The word Shavuot means ‘weeks’ and it marks the conclusion of the Counting of the Omer, beginning on the second day of Passover. Seven weeks of seven days totals 49 days – a week of weeks – so, Shavuot falls 50 days after Passover, hence Pentecost (Πεντηκοστή) in Biblical Greek. This year, Shavuot and Pentecost almost coincide, with the Day of Pentecost next Sunday (31 May 2020).
This counting of days and weeks is understood to reflect anticipation of God giving the Torah.

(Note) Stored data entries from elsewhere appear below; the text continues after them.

/-- The held item of a source is accepted. -/
def State.acceptHeldOf (s : State) (k : Nat) : State :=
  match s.heldItem k with
  | some it => (match s.brstAccept it with
    | some s1 => s1.dropHeld k
    | none => s)
  | none => s

/-- The first held item that the Barista can accept is accepted. -/
def State.acceptHeld (s : State) : State :=
  match (List.range 66).find? s.canAcceptHeld with
  | some k => if s.brstUp then s.acceptHeldOf k else s
  | none => s

/-- HELD_ITEM_ACCEPT. -/
def execHeldItemAccept (s : State) : Host.Outcome State Fault Refusal := .next s.acceptHeld

/-! ### The Barista becomes unavailable (R418) -/

/-- Every item is lost without a completion, held items too, and every take ends with 0. -/
def State.brstLost (s : State) : State :=
  let s1 := (List.range 16).foldl (fun s n => s.takeEnd n 0) s
  let s2 := (List.range 66).foldl (fun s k => if (s.heldItem k).isSome then s.dropHeld k else s) s1
  { s2 with brst := { s2.brst with entries := [], reports := [], takers := [] } }

/-- The Barista is restored: all entries are free, and EPOCH toggles. -/
def State.brstBack (s : State) : State := { s with brst := { s.brst with entries := [], epoch := !s.brst.epoch } }

/-! ### Release and hold of a core (R398, R402, R419, R422) -/

/-- A core leaves reset: it will fetch from BW_RESETVEC in machine mode, and mtime counts from 0. -/
def State.coreRelease (s : State) (n : Nat) : State :=
  let s1 := s.modCore n fun _ => { pc := s.rd (pBw n) BW_RESETVEC_VEC, mtimeAt := s.now, t := s.now }
  (s1.wr (pBw n) BW_STAT_RESET 0).loadRun n true

/-- A core is held in reset: its dispatched items are flushed, and a take goes with it. -/
def State.coreHold (s : State) (n : Nat) : State :=
  if s.bit (pBw n) BW_STAT_RESET then s
  else
    let s1 := (s.flushItems n).loadRun n false
    let s2 : State := { s1 with brst := { s1.brst with takers := s1.brst.takers.filter fun k => k.1 ≠ n } }
    ((s2.wr (pBw n) BW_STAT_RESET 1).wr (pBw n) BW_STAT_TAKING 0).modCore n fun c =>
      { c with stall := .none, reserved := none, halted := false, haltReq := false }

/-- A write of BW_CTL. -/
def State.bwCtlWrite (s : State) (r : Requester) (n word : Nat) : State :=
  s.writeWith r (pBw n) 0x40 word fun s =>
    let held := s.bit (pBw n) BW_STAT_RESET
    if bitAt word 0 && held then s.coreRelease n
    else if !bitAt word 0 && !held then s.coreHold n
    else s

/-- BREWER_RUN: `v` is the word written, with RUN = 1. -/
def execBrewerRun (r : Requester) (n : Fin 16) (v : Word) (s : State) : Host.Outcome State Fault Refusal :=
  .next (s.bwCtlWrite r n.val (v ||| 1).toNat)

/-- BREWER_HOLD: `v` is the word written, with RUN = 0. -/
def execBrewerHold (r : Requester) (n : Fin 16) (v : Word) (s : State) : Host.Outcome State Fault Refusal :=
  .next (s.bwCtlWrite r n.val (v &&& ~~~1).toNat)

/-- A write of BW_DOOR sets doorbell bits (R422). -/
def State.bwDoorWrite (s : State) (r : Requester) (n word : Nat) : State :=
  s.writeWith r (pBw n) 0x54 word fun s =>
    (s.wr (pBw n) BW_DOOR_DOOR (s.rd (pBw n) BW_DOOR_DOOR ||| word % 2 ^ 32)).coreWake n

/-- BW_DOOR. -/
def execBwDoor (r : Requester) (n : Fin 16) (v : Word) (s : State) : Host.Outcome State Fault Refusal :=
  .next (s.bwDoorWrite r n.val v.toNat)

On Passover, the people were freed from slavery in Egypt; on Shavuot, they were given the Torah and became a nation committed to serving God.

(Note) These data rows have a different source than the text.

/-- The procedure takes its units: those that are not available read BUSY, those without their prerequisite ORDER, and
the others are held (R347). -/
def State.winnTake (s : State) (proc sites : Nat) : State :=
  let us := s.unitsOf proc sites
  let free := us.filter (s.unitFree proc)
  let take := free.filter (s.unitReady proc)
  let s1 : State := { s with winn := { s.winn with
    sheaves := if 2 ≤ proc ∧ proc ≤ 5 then maskOf (take.map (· / 8)) else 0
    sites := if proc = 6 then maskOf take else 0
    slices := if proc = 1 then maskOf take else if (2 ≤ proc ∧ proc ≤ 4) ∨ 9 ≤ proc then (if take = [] then 0 else 8) else 0
    todo := us, startAt := s.now, mc := proc = 7, mcLost := false, farPhase := if proc = 7 then s.winn.farPhase else [] } }
  let s2 := (us.filter fun u => !free.contains u).foldl (fun s u => s.unitFails u 1) s1
  (free.filter fun u => !take.contains u).foldl (fun s u => s.unitFails u 2) s2

/-- The procedure starts. -/
def State.winnBegin (s : State) (proc sites : Nat) : State :=
  let s1 := ((s.wr pWinn WINN_STAT_STATE 1).wr pWinn WINN_STAT_REASON 0).wr pWinn WINN_STAT_PROC proc
  let s2 := ((s1.wr pWinn WINN_STAT_RESTARTS 0).wr pWinn WINN_NFAIL_NFAIL 0).count 0x398
  let s3 := if proc = 1 then s2.wr pWinn WINN_QADC_ADC 0 else if proc = 5 then s2.wr pWinn WINN_QEDGE_EDGE 0 else s2
  s3.winnTake proc sites

/-- A start is refused with a reason. -/
def State.winnRefuse (s : State) (reason : Nat) : State := (s.wr pWinn WINN_STAT_SREF 1).wr pWinn WINN_STAT_REASON reason

/-- START (R346, R369). -/
def State.winnStart (s : State) : State :=
  let proc := s.rd pWinn WINN_PROC_PROC
  if s.winnRuns || s.winn.img.isSome || s.winn.due ≠ 0 then s.winnRefuse 1
  else if s.winnBadArg proc then s.winnRefuse 9
  else if !s.winnMode proc then s.winnRefuse 11
  else s.winnBegin proc (s.rd pWinn WINN_ARG0_ARG)

/-! ### The end of a procedure (R347, R350, R351) -/

/-- Pages that wait for an automatic LOOP run of their sites have been restored with it (R512, R590). -/
def State.loopRestored (s : State) (n : Nat) : State :=
  let done := fun (s : State) p => s.modPage p fun o => { o with restoring := false }
  ((List.range 40).filter fun k => (s.sitesOfSheaf k).contains n).foldl (fun s k => done s (pSh k)) (done s (pSq n))

/-- The procedure ends: its units are released, DONE or FAIL, host cause WINN. -/
def State.winnEnd (s : State) : State :=
  let ran := if s.winnProc = 6 then setBits s.winn.sites 32 else []
  let s1 := (s.wr pWinn WINN_STAT_STATE (if s.rd pWinn WINN_NFAIL_NFAIL = 0 then 2 else 3)).raiseCause 19
  let s2 : State := { s1 with winn := { s1.winn with
    sheaves := 0, sites := 0, slices := 0, todo := [], mc := false, mcLost := false, farPhase := [],
    farLoop := if s.winnProc = 6 then [] else s1.winn.farLoop } }
  ran.foldl State.loopRestored s2

/-- PROCEDURE_END: no unit is left. -/
def execProcedureEnd (s : State) : Host.Outcome State Fault Refusal :=
  .next (if s.winnRuns && s.winn.todo.isEmpty then s.winnEnd else s)

/-- Every unit that is left ends with a reason, and with them the procedure. -/
def State.winnStop (s : State) (reason : Nat) : State := (s.winn.todo.foldl (fun s u => s.unitFails u reason) s).winnEnd

/-- A write of WINN_CTL. -/
def State.winnCtlWrite (s : State) (r : Requester) (word : Nat) : State :=
  s.writeWith r pWinn 0x40 word fun s =>
    let s1 := if bitAt word 0 then s.winnStart else s
    if bitAt word 1 && s1.winnRuns then s1.winnStop 7 else s1

def execWinnAbort (r : Requester) (s : State) : Host.Outcome State Fault Refusal := .next (s.winnCtlWrite r 2)

/-- A start of one procedure: the write of START while WINN_PROC names it. -/
def State.winnProcStart (s : State) (r : Requester) (proc : Nat) : State :=
  if s.rd pWinn WINN_PROC_PROC = proc then s.winnCtlWrite r 1 else s

def execConvProcedure (r : Requester) (s : State) : Host.Outcome State Fault Refusal := .next (s.winnProcStart r 1)
def execLevelProcedure (r : Requester) (s : State) : Host.Outcome State Fault Refusal := .next (s.winnProcStart r 2)
def execCmpProcedure (r : Requester) (s : State) : Host.Outcome State Fault Refusal := .next (s.winnProcStart r 3)
def execImpProcedure (r : Requester) (s : State) : Host.Outcome State Fault Refusal := .next (s.winnProcStart r 4)
def execDeskewProcedure (r : Requester) (s : State) : Host.Outcome State Fault Refusal := .next (s.winnProcStart r 5)
def execLoopCalibration (r : Requester) (s : State) : Host.Outcome State Fault Refusal := .next (s.winnProcStart r 6)
def execMcskewProcedure (r : Requester) (s : State) : Host.Outcome State Fault Refusal := .next (s.winnProcStart r 7)
def execEyeProcedure (r : Requester) (s : State) : Host.Outcome State Fault Refusal := .next (s.winnProcStart r 8)
def execSyszProcedure (r : Requester) (s : State) : Host.Outcome State Fault Refusal := .next (s.winnProcStart r 9)
def execSysfProcedure (r : Requester) (s : State) : Host.Outcome State Fault Refusal := .next (s.winnProcStart r 10)

/-- AUTO_LOOP: the LOOP run that is due starts over its sites, once the Winnower is free and the mode allows it (R364,
R369, R533). -/
def execAutoLoop (s : State) : Host.Outcome State Fault Refusal :=
  if s.winn.due ≠ 0 && !s.winnRuns && s.winn.img.isNone && s.winnMode 6 && s.pageState pWinn = 4 then
    .next ({ s with winn := { s.winn with due := 0 } }.winnBegin 6 s.winn.due)
  else .next s

/-- A fault reaction reaches held units, or an interrupt abandons the routine: the procedure starts again over the units
that are left, without those that were isolated; after the fourth restart it ends (R351, R384). -/
def State.winnAbandon (s : State) (lost : Nat → Bool) : State :=
  if !s.winnRuns then s
  else
    let s1 := (s.winn.todo.filter lost).foldl (fun s u => s.unitFails u 8) (s.ucAbandon 8 0)
    if 4 ≤ s1.rd pWinn WINN_STAT_RESTARTS then s1.winnStop 8
    else (s1.satAdd pWinn WINN_STAT_RESTARTS 1).count 0x399

/-! ### Commits (R348, R353, R357 to R367) -/

/-- The magnitude of a two's complement number of w bits. -/
def absOf (w v : Nat) : Nat := (toSigned w v).natAbs

/-- The difference between the largest and the smallest of some numbers. -/
def spreadOf : List Int → Nat
  | [] => 0
  | x :: xs => ((xs.foldl max x) - (xs.foldl min x)).toNat

/-- The reason of an external voltage reference under EXTREF: absent, or beyond ±2 % of WINN_VREF (R354, R355). -/
def State.vrefReason (s : State) (v : Option Nat) : Nat :=
  if !s.bit pWinn WINN_PROC_EXTREF then 0
  else match v with
    | none => 3
    | some x =>
      let d := s.rd pWinn WINN_VREF_VREF * 50
      if d < 50 * ((x : Int) - d).natAbs then 12 else 0

/-- A calibration value has changed: the set is no longer the factory's (R374). -/
def State.calChanged (s : State) : State := { s with winn := { s.winn with factory := false } }

/-- A voltage calibration records whether it used external references (R355). -/
def State.traced (s : State) : State := { s with winn := { s.winn with trace := s.bit pWinn WINN_PROC_EXTREF } }

/-- The reason of a slice's measurement under CONV (R357). -/
def convReason (m : ConvMeas) : Nat :=
  let g := m.gain.toNat
  if 256 < absOf 16 m.ofs.toNat || decide (g < 127140) || decide (135004 < g) || decide (200 < absOf 9 m.skew.toNat) then 4
  else if 48 < m.noise then 5
  else if 8 < m.residOfs || 32 < m.residGain || 3 < m.residSkew then 6
  else 0

/-- A slice's trims (R359). -/
def State.putConv (s : State) (m : ConvMeas) : State :=
  let p := pAs m.slice
  ((s.wr p AS_CALA_OFS m.ofs.toNat).wr p AS_CALB_GAIN m.gain.toNat).wr p AS_SKEW_SKEW m.skew.toNat

/-- CONV: the slices of an interleave group commit together or not at all (R348). -/
def State.commitConv (s : State) (ms : List ConvMeas) (vref : Option Nat) : State :=
  match ms with
  | [] => s
  | m0 :: _ =>
    let us := ms.map fun m => m.slice.val
    let named := (s.groupOf m0.slice).filter s.winn.todo.contains
    if us.any (fun u => !named.contains u) || named.any (fun u => !us.contains u) then s
    else
      let worst := ms.foldl (fun w m => max w (max m.residOfs m.residGain)) (s.rd pWinn WINN_QADC_ADC)
      let s1 := s.wr pWinn WINN_QADC_ADC (min worst 65535)
      let reasons := (ms.map convReason).filter (· ≠ 0)
      let reason := if s.vrefReason vref ≠ 0 then s.vrefReason vref else reasons.headD 0
      if reason ≠ 0 then us.foldl (fun s u => s.unitFails u reason) s1
      else (us.foldl State.unitOk (ms.foldl State.putConv s1)).traced.calChanged

/-- A unit commits with its values, or fails with a reason. -/
def State.unitDecide (s : State) (u reason : Nat) (put : State → State) : State :=
  if reason ≠ 0 then s.unitFails u reason else (put s).unitOk u

/-- LEVEL (R357, R360): gains in 2^-13, offsets of 62.5 µV and 78.125 µV. -/
def State.commitLevel (s : State) (c dgain dofs cgain cofs noise resid : Nat) (vref : Option Nat) : State :=
  let bad := decide (98 < absOf 8 dgain) || decide (98 < absOf 8 cgain) || decide (96 < absOf 8 dofs) || decide (76 < absOf 8 cofs)
  let reason := if s.vrefReason vref ≠ 0 then s.vrefReason vref
    else if bad then 4 else if 500 < noise then 5 else if 1000 < resid then 6 else 0
  s.unitDecide c reason fun s =>
    let p := pSh (c / 8)
    let i := c % 8
    ((((s.wr p CH_CALL_DGAIN dgain i).wr p CH_CALL_DOFS dofs i).wr p CH_CALL_CGAIN cgain i).wr p CH_CALL_COFS cofs i).traced.calChanged

/-- CMP (R357, R360): offsets of 39.0625 µV. -/
def State.commitCmp (s : State) (c ofsA ofsB width resid : Nat) : State :=
  let reason := if 384 < absOf 10 ofsA ∨ 384 < absOf 10 ofsB then 4 else if 1000 < width then 5 else if 500 < resid then 6 else 0
  s.unitDecide c reason fun s =>
    ((s.wr (pSh (c / 8)) CH_CALC_OFSA ofsA (c % 8)).wr (pSh (c / 8)) CH_CALC_OFSB ofsB (c % 8)).calChanged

Shavuot is celebrated in Israel for one day, for two days by Conservative and Orthodox Jews in the Diaspora, and for one day only by Reform Jews.
The customs associated with Shavuot include reading of a liturgical poem during morning services; eating dairy products like milk, cheese and cheesecake; reading the Book of Ruth at morning services; decorating homes and synagogues with greenery; and all-night Torah study.
The 90-line liturgical poem Aqdamut (Aramaic אקדמות) praising God’s greatness, was written by Rabbi Meir of Worms, whose son was murdered during the First Crusade in 1096.
However, Sephardi Jews sing Azharot, a liturgical poem that sets out the 613 commandments in rhymed verse. The best known versions of this poem include those by two Spanish authors of the Middle Ages, Isaac ben Reuben Albargeloni and Solomon ibn Gabirol.
Solomon ibn Gabirol was born in Málaga ca 1021 and died in Valencia ca 1058. Sephardim recite the azharot by Solomon ibn Gabirol – the 248 positive commandments on the first day of Shavuot, and the 365 negative commandments on the second day.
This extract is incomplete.